Duplicate data can bias results, so it’s good to identify any duplicate rows early on.

Copy Code


 
# Count duplicate rows
df.duplicated().sum()

A result of 0 indicates no duplicates, ensuring data integrity.

Step 4: Exploring Unique Values

Understanding the range of values within categorical columns is helpful, especially for feature analysis.

Copy Code


 
# Unique values in specific columns
print(df['Pclass'].unique())
print(df['Survived'].unique())
print(df['Sex'].unique())

This returns the distinct values within each specified column.

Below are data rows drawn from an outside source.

-- ==== Sys2Proof/Certificates/Slice0/Obligations.lean ====
section
/-!
DEFINITION. The statements for the provers. A completion statement has one clause for each way a command completes: its
hypotheses, on the state and the operands alone, and the next state that exec then answers, or what that state holds.
-/

open Sys2Proof Sys2Proof.Machine

/-- O1. A step runs the command at the front of the queue, with the queue's rest in the state. The queue is the form of the
model (log 1), no rule of the manual. -/
def Obligations.StepRunsFrontCommand : Prop :=
  ∀ (c : Instr) (rest : List Instr) (s : State), s.pending = c :: rest → step s = exec c { s with pending := rest }

/-- O2. With an empty queue a millisecond passes, the reservoir erases in the background, a noted wake source wakes the part
and an idle part changes its NVMe power state: the model's choice (log 1), no rule of the manual. -/
def Obligations.EmptyQueueLetsTimePass : Prop :=
  ∀ s : State, s.pending = [] → ∃ t, step s = .next t ∧ t = autonomousPs (wakeNoted (elapse 1000 (backgroundErase s))) ∧ t.us = s.us + 1000

/-- O3. After reset every register of the register file reads its reset value, every header is clear (no error, no interrupt
status or enable, window closed, not locked), no command waits, nothing is pending in the router, no event waits, no
ticket is granted, no memory byte is listed and the SVN fuse count is 0. Values that the manual does not give are
the model's choice (log 12 for the fuses, log 3 for memory). -/
def Obligations.ResetValues : Prop :=
  (∀ (r : Reg) (n k : Nat), reg r n k State.reset = (BitVec.ofNat 32 (r.reset k)).toNat) ∧
  (∀ h : Fin 77, (headerOf h State.reset).err = false ∧ (headerOf h State.reset).errCode = 0 ∧ (headerOf h State.reset).errCnt = 0 ∧
    (headerOf h State.reset).irqStat = 0 ∧ (headerOf h State.reset).irqEn = 0 ∧ (headerOf h State.reset).remain = 0 ∧
    (headerOf h State.reset).locked = false) ∧
  State.reset.pending = [] ∧ State.reset.irq.pending = [] ∧ State.reset.evr.queue = [] ∧ State.reset.llt.tickets = [] ∧
  State.reset.mem = [] ∧ State.reset.tcm = [] ∧ State.reset.sec.svn = 0

/-- O4. The state after reset has the canonical forms, drives no two gates of a phase, locks no line in ways 12-15 and has
at most 64 SVN fuses blown. -/
def Obligations.ResetMeetsInvariants : Prop :=
  Canonical State.reset ∧ GatesSafe State.reset ∧ LocksLow State.reset ∧ State.reset.sec.svn ≤ 64

/-- O5. For every command and every state, exec answers a next state, and the queue of waiting commands in it is as it was.
No command stops the model by a fault or a refusal. -/
def Obligations.EveryCommandCompletes : Prop :=
  ∀ (i : Instr) (s : State), ∃ t, exec i s = .next t ∧ t.pending = s.pending

/-- O6. For every command and state, the next state differs only in the parts that mayChange lists for the command: each
other part of the state is equal. -/
def Obligations.PartsLeftAlone : Prop :=
  ∀ (i : Instr) (s t : State), exec i s = .next t → OnlyChanges (mayChange i) s t

/-- O7. For every command for which mayStore names registers, every register of the register file other than those reads
after the command as before. -/
def Obligations.RegistersLeftAlone : Prop :=
  ∀ (i : Instr) (s t : State) (l : List (Reg × Nat × Nat)), mayStore i = some l → exec i s = .next t → RegsOnly l s t

/-- O8. From every state whose memories and register file are in canonical form (keys strictly rising, no listed memory byte
zero), every step answers a state in that form. -/
def Obligations.CanonicalFormsKept : Prop :=
  ∀ s t : State, Canonical s → step s = .next t → Canonical t

/-- O9. From every state in which no phase of the motor has SPN_GHx and SPN_GLx both high, every step answers such a state. -/
def Obligations.GatesNeverBothHigh : Prop :=
  ∀ s t : State, GatesSafe s → step s = .next t → GatesSafe t

/-- O10. From every state in which each buffer cache line that is locked, or reserved for a lock, lies in ways 0-11, every
step answers such a state. -/
def Obligations.HighWaysNeverLocked : Prop :=
  ∀ s t : State, LocksLow s → step s = .next t → LocksLow t

/-- O11. From every state in which at most 64 SVN fuses are blown, every step answers such a state. -/
def Obligations.SvnWithinFuses : Prop :=
  ∀ s t : State, s.sec.svn ≤ 64 → step s = .next t → t.sec.svn ≤ 64

/-- O12. No step that does not run SVN_COMMIT changes the SVN fuse count. SVN_COMMIT leaves it or makes it the count named,
which is greater than before, no greater than the SVN of the running image and at most 64. With the request free it
blows up to the count and records event 0x0B70; once 64 are blown it answers RES 4 and records event 0x0B71. An
image with SVN 64 is never refused for its SVN. A microcode image below the count is refused. -/
def Obligations.SvnFusesRiseOnlyAtCommit : Prop :=
  (∀ (s t : State), step s = .next t → (∀ count rest, s.pending ≠ .svnCommit count :: rest) → t.sec.svn = s.sec.svn) ∧
  (∀ (count : Nat) (s t : State), exec (.svnCommit count) s = .next t → t.sec.svn = s.sec.svn ∨
    t.sec.svn = count ∧ s.sec.svn < count ∧ count ≤ s.sec.imgSvn ∧ count ≤ 64) ∧
  (∀ (count : Nat) (s : State), secRuns s = true → s.sec.mbDone = true → s.sec.svn < count → count ≤ s.sec.imgSvn →
    count ≤ 64 → EventRoom s →
    ∃ t, exec (.svnCommit count) s = .next t ∧ t.sec.svn = count ∧ t.sec.mbRes = 0 ∧ Recorded 0x0B70 t) ∧
  (∀ (count : Nat) (s : State), secRuns s = true → s.sec.mbDone = true → 64 ≤ s.sec.svn → EventRoom s →
    ∃ t, exec (.svnCommit count) s = .next t ∧ t.sec.svn = s.sec.svn ∧ t.sec.mbRes = 4 ∧ Recorded 0x0B71 t) ∧
  (∀ (typ : Nat) (img : BootImage) (s : State), img.svn = 64 → s.sec.svn ≤ 64 → bootResult typ img s ≠ 4) ∧
  (∀ (img : McObj) (s : State), secRuns s = true → s.sec.mbDone = true → s.cst.staged = none → img.magic = 0x4D435031 →
    img.format = 1 → (img.kind == 1 || img.kind == 2) = true → img.keyId = img.sig.key % 2 ^ 64 →
    (if img.opn then ownerSigned img.sig s else umwynSigned 1 img.sig s) = true → img.svn < s.sec.svn →
    ∃ t, exec (.microcodeActivate img) s = .next t ∧ t.sec.mbRes = 4 ∧ t.cst = s.cst)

Step 5: Visualizing Counts of Unique Values

Visualizations like count plots make it easier to see the frequency of categories within a column.

Copy Code


 
# Count plot for unique values in 'Pclass'
sns.countplot(x='Pclass', data=df)

This plot reveals the distribution of values in the Pclass column.

Step 6: Detecting Missing Values

Missing values can impact analysis quality. The isnull().sum() function helps identify columns with null entries.

Copy Code


 
# Check for null values
df.isnull().sum()

This reveals that ‘Age’ and ‘Cabin’ have missing values, which you’ll need to address for thorough analysis.

Step 7: Handling Missing Data

One way to address missing values is by replacing them with a specific value, such as 0.

Copy Code


 
# Replace missing values with 0
df.replace(np.nan, 0, inplace=True)

# Verify changes
df.isnull().sum()

This fills all null values with 0, though other methods like using the mean may be preferable depending on the context.

Step 8: Checking Data Types

Understanding data types is crucial, as it guides you in selecting appropriate analysis techniques for each attribute.

Copy Code

# Check data types of each column df.dtypes

This function reveals each column’s data type, helping distinguish numerical from categorical data.

Step 9: Filtering the Dataset

Filtering allows you to analyze subsets of data based on specific criteria.

Copy Code


 
# Filter for first-class passengers
df[df['Pclass'] == 1].head()

This code returns rows where passengers are in the first class.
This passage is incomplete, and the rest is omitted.